Work through the material below and tally the lines holding "checkReserved"; only the tally should be returned.

===============

-- ==== Sys2Proof/Laws/Decode.lean ====
section
/-! SUPPORT. Bit fields as arithmetic: a field is a quotient and a remainder, and a concatenation is a sum. Then
everything the decoder can answer. -/

namespace Sys2Proof

/-- A command word's bound, with `CMD_WIDTH` as the numeral that `omega` reads. -/
theorem word_toNat_lt (w : Word) : w.toNat < 2 ^ 32 := w.isLt

/-- A response word's bound, with `RSP_WIDTH` as the numeral that `omega` reads. -/
theorem response_toNat_lt (rsp : Response) : rsp.toNat < 2 ^ 32 := rsp.isLt

/-- `W[hi:lo]` as a quotient and a remainder. -/
theorem field_eq {n : Nat} (w : BitVec n) (hi lo : Nat) : field w hi lo = w.toNat / 2 ^ lo % 2 ^ (hi - lo + 1) := by
  simp [field, BitVec.extractLsb_toNat, Nat.shiftRight_eq_div_pow]

/-- `{a, b}` as a sum. -/
theorem toNat_append {m n : Nat} (x : BitVec m) (y : BitVec n) : (x ++ y).toNat = x.toNat * 2 ^ n + y.toNat := by
  rw [BitVec.toNat_append, ← Nat.shiftLeft_add_eq_or_of_lt y.isLt, Nat.shiftLeft_eq]

/-- The eight ways the decoder answers, one for each defined opcode and one for the others. -/
theorem decode_cases (w : Word) :
    (field w 31 24 = 0x01 ∧ decode w = checkReserved w 23 0 .init) ∨
    (field w 31 24 = 0x02 ∧
      decode w = .ok (.setrot (field w 23 20) (field w 19 16) (field w 15 8) (field w 7 0))) ∨
    (field w 31 24 = 0x03 ∧ decode w = checkReserved w 23 8 (.setref (field w 7 0))) ∨
    (field w 31 24 = 0x04 ∧ decode w = checkReserved w 23 16 (.addplug (field w 15 8) (field w 7 0))) ∨
    (field w 31 24 = 0x05 ∧ decode w = checkReserved w 23 8 (.key (field w 7 0))) ∨
    (field w 31 24 = 0x06 ∧ decode w = checkReserved w 23 0 .step) ∨
    (field w 31 24 = 0x07 ∧ decode w = checkReserved w 23 0 .rdwin) ∨
    ((field w 31 24 = 0x00 ∨ 0x08 ≤ field w 31 24) ∧ decode w = .error .undefinedOpcode) := by
  unfold decode
  split <;> simp_all
  omega

namespace Machine

/-- The status field of a response. -/
theorem response_status (st : Status) (d : BitVec 24) : field (response st d) 31 24 = st.code.toNat := by
  rw [field_eq, response, toNat_append]
  have := d.isLt
  have := st.code.isLt
  omega

/-- The data field of a response. -/
theorem response_data (st : Status) (d : BitVec 24) : field (response st d) 23 0 = d.toNat := by
  rw [field_eq, response, toNat_append]
  have := d.isLt
  omega

end Machine

end Sys2Proof
end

===============

◆ Written answer ◆
6